= Problem =
All lines of the entries with "BlockMoves" in them must be listed.

-------- Records provided --------

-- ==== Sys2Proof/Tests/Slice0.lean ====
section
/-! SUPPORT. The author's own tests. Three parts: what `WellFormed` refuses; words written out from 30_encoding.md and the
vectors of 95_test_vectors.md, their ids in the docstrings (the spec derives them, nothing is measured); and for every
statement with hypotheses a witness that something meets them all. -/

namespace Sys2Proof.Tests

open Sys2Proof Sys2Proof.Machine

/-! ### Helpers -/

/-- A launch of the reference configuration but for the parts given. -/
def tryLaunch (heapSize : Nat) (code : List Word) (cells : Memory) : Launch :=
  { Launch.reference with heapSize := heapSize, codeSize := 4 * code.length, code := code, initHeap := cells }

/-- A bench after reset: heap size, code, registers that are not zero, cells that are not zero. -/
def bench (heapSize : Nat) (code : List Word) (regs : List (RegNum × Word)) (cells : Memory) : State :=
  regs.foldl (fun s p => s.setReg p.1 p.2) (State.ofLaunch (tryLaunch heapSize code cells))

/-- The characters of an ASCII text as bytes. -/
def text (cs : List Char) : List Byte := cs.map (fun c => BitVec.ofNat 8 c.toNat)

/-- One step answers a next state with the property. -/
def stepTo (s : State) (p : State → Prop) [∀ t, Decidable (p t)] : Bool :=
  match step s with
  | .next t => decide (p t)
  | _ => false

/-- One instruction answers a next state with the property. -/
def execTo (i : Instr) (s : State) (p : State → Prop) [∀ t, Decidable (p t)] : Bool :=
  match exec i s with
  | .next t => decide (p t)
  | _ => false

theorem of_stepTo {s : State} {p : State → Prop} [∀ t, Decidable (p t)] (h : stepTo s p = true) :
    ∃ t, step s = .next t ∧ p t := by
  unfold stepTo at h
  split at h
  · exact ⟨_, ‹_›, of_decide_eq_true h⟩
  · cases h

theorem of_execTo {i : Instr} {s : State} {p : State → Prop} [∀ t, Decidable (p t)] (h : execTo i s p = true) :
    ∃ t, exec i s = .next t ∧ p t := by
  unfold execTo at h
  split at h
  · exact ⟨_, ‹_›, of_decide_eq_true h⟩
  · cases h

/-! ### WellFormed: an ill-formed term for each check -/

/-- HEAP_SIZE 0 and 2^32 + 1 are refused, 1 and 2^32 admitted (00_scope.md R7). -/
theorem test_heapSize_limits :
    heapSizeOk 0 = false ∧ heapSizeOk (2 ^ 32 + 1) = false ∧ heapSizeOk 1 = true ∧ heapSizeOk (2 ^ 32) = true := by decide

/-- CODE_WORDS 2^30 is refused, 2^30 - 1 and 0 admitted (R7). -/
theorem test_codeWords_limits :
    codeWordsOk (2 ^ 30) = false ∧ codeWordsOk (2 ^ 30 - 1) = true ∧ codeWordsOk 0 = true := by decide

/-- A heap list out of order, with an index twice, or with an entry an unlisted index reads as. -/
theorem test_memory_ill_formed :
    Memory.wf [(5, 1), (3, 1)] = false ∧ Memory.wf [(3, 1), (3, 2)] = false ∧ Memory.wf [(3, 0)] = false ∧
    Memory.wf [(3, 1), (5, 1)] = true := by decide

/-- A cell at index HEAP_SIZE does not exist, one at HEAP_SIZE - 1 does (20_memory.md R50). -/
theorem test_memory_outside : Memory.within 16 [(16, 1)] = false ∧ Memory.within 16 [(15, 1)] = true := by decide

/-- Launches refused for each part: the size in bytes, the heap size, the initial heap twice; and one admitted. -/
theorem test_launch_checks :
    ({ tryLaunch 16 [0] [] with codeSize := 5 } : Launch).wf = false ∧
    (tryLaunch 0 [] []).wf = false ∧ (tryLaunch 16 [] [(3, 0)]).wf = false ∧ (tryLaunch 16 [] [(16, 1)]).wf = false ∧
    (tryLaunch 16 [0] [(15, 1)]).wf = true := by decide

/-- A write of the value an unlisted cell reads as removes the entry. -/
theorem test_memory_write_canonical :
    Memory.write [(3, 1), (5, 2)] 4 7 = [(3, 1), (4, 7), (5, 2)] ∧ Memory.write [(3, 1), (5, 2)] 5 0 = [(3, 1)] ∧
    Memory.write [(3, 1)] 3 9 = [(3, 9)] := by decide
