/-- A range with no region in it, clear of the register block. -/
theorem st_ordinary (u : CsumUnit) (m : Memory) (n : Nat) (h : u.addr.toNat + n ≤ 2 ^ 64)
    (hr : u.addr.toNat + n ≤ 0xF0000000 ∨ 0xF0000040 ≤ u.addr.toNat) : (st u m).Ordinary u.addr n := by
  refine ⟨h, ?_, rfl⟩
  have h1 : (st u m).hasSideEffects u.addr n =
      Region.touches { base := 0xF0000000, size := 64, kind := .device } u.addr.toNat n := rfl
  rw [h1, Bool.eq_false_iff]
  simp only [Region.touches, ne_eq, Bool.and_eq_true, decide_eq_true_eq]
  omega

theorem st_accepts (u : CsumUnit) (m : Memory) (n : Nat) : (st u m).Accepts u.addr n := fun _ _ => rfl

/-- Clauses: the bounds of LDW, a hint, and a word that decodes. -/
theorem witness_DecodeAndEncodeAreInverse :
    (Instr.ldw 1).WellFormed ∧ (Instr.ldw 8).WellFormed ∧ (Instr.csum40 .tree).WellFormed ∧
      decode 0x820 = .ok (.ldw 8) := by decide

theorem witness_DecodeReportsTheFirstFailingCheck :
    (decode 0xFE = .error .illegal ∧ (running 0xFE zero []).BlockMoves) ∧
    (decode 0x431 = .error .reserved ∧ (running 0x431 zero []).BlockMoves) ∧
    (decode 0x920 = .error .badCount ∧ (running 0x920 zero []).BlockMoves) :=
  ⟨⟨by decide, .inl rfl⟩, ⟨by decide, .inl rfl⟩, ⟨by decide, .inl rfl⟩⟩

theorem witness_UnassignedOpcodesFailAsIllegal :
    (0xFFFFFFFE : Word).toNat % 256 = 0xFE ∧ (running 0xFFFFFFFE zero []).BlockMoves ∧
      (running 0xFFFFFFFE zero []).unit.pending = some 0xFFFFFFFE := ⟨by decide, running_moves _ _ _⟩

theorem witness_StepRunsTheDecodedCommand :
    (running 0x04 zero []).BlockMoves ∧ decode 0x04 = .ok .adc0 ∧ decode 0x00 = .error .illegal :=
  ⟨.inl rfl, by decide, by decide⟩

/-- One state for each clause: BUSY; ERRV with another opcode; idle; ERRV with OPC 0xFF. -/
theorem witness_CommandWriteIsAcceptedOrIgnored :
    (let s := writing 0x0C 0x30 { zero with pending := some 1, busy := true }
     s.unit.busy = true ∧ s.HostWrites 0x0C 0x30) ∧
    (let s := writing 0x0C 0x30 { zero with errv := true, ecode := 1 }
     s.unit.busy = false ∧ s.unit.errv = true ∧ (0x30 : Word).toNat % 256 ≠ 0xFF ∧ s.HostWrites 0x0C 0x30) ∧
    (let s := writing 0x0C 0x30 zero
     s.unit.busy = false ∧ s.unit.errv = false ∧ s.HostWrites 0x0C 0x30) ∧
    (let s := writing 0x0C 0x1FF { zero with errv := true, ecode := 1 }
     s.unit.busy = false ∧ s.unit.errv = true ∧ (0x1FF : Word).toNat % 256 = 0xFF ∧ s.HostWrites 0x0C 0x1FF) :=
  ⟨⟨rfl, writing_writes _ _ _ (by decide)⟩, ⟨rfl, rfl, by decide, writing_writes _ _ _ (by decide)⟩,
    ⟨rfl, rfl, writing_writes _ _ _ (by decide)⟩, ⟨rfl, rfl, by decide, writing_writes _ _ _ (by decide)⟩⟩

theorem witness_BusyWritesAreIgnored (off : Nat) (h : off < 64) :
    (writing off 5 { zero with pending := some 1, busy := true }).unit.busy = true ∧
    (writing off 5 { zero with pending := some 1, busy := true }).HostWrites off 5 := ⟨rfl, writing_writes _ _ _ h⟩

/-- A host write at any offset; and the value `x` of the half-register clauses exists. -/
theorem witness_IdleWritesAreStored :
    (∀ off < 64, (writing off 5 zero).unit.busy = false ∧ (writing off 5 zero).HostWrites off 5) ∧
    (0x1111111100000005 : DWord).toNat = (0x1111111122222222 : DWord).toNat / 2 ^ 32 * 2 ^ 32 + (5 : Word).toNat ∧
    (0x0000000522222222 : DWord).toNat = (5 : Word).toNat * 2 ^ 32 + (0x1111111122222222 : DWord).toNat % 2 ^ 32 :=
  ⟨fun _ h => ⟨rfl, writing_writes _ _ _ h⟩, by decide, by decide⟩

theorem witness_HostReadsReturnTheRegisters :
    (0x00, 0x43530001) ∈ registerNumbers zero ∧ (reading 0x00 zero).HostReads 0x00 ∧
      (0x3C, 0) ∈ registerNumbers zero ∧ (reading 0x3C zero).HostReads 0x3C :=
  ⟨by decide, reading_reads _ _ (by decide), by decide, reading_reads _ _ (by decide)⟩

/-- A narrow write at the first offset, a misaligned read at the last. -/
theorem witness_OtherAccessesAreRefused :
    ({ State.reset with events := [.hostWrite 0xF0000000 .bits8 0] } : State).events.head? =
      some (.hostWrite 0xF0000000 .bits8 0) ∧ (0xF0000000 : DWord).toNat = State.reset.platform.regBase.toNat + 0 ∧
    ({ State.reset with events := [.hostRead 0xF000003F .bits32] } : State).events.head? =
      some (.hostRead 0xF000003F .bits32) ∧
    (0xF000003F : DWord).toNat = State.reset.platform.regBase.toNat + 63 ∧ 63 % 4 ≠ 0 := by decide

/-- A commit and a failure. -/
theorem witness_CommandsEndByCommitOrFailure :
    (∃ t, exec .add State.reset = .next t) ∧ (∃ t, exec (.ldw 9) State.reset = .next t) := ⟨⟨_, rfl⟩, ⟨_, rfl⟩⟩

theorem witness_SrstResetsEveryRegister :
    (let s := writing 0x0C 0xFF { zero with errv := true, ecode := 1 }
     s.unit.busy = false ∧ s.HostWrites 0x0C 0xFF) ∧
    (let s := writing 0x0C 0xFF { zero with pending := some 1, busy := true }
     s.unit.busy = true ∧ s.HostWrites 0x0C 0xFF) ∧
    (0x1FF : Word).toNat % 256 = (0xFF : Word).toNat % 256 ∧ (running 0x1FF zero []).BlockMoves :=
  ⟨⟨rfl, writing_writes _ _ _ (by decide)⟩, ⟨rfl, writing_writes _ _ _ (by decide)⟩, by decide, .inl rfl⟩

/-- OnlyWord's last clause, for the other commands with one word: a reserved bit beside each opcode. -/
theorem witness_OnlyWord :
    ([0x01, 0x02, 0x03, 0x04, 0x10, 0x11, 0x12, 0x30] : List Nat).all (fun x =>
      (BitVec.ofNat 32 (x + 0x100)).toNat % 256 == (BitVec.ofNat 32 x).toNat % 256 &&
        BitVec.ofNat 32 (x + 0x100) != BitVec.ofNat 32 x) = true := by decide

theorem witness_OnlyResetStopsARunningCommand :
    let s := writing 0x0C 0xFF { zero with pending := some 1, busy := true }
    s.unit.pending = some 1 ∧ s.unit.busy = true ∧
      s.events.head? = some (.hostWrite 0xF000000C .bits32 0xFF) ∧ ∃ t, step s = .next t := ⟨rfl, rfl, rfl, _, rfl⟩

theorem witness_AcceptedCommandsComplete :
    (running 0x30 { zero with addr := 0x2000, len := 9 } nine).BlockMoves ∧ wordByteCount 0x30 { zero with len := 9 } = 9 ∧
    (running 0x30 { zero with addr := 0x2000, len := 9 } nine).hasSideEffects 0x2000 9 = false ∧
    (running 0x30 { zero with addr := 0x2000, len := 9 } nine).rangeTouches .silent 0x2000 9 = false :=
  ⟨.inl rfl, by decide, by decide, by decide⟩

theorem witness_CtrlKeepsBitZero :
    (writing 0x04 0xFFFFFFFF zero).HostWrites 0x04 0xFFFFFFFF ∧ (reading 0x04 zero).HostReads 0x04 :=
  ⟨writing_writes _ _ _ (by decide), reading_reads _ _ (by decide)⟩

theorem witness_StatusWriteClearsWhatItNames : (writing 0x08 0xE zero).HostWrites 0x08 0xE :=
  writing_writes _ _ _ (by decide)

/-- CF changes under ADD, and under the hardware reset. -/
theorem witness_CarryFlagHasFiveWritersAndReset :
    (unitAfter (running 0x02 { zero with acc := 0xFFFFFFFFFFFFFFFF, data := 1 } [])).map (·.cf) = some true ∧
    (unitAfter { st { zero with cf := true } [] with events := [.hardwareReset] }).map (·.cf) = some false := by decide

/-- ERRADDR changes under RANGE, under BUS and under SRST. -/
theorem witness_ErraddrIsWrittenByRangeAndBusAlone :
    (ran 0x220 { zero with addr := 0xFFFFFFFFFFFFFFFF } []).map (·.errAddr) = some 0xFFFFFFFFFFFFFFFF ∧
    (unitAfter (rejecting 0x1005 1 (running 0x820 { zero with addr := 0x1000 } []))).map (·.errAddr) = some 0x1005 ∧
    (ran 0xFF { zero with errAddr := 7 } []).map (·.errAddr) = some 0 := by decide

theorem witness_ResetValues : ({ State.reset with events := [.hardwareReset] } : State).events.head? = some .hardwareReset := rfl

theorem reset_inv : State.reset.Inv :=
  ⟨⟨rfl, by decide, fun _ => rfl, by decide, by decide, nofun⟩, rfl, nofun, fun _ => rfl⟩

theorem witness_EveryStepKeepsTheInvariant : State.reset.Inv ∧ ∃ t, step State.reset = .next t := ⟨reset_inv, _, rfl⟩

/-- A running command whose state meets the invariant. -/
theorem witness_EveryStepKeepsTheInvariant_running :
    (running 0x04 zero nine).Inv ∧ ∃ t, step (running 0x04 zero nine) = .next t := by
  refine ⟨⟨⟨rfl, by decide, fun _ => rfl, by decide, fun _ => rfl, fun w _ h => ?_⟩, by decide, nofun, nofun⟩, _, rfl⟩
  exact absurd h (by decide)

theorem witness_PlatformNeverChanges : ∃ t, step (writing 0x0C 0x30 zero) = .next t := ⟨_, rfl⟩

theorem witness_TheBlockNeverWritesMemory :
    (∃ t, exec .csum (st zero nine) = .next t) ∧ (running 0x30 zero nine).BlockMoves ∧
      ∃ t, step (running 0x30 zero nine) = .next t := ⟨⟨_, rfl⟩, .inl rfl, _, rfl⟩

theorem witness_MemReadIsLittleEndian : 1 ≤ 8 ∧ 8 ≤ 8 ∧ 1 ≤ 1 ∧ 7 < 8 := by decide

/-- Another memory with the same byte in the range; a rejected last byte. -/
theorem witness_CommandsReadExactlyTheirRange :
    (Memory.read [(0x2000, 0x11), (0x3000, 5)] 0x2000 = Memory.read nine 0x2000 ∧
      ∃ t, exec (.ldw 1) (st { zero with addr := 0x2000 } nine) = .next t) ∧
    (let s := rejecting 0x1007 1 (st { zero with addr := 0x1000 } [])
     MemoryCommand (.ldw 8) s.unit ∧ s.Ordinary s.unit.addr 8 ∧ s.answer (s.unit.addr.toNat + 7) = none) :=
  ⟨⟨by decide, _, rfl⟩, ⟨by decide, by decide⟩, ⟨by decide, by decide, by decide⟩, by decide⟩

--------

= Answer =
    (decode 0xFE = .error .illegal ∧ (running 0xFE zero []).BlockMoves) ∧
    (decode 0x431 = .error .reserved ∧ (running 0x431 zero []).BlockMoves) ∧
    (decode 0x920 = .error .badCount ∧ (running 0x920 zero []).BlockMoves) :=
    (0xFFFFFFFE : Word).toNat % 256 = 0xFE ∧ (running 0xFFFFFFFE zero []).BlockMoves ∧
    (running 0x04 zero []).BlockMoves ∧ decode 0x04 = .ok .adc0 ∧ decode 0x00 = .error .illegal :=
    (0x1FF : Word).toNat % 256 = (0xFF : Word).toNat % 256 ∧ (running 0x1FF zero []).BlockMoves :=
    (running 0x30 { zero with addr := 0x2000, len := 9 } nine).BlockMoves ∧ wordByteCount 0x30 { zero with len := 9 } = 9 ∧
    (∃ t, exec .csum (st zero nine) = .next t) ∧ (running 0x30 zero nine).BlockMoves ∧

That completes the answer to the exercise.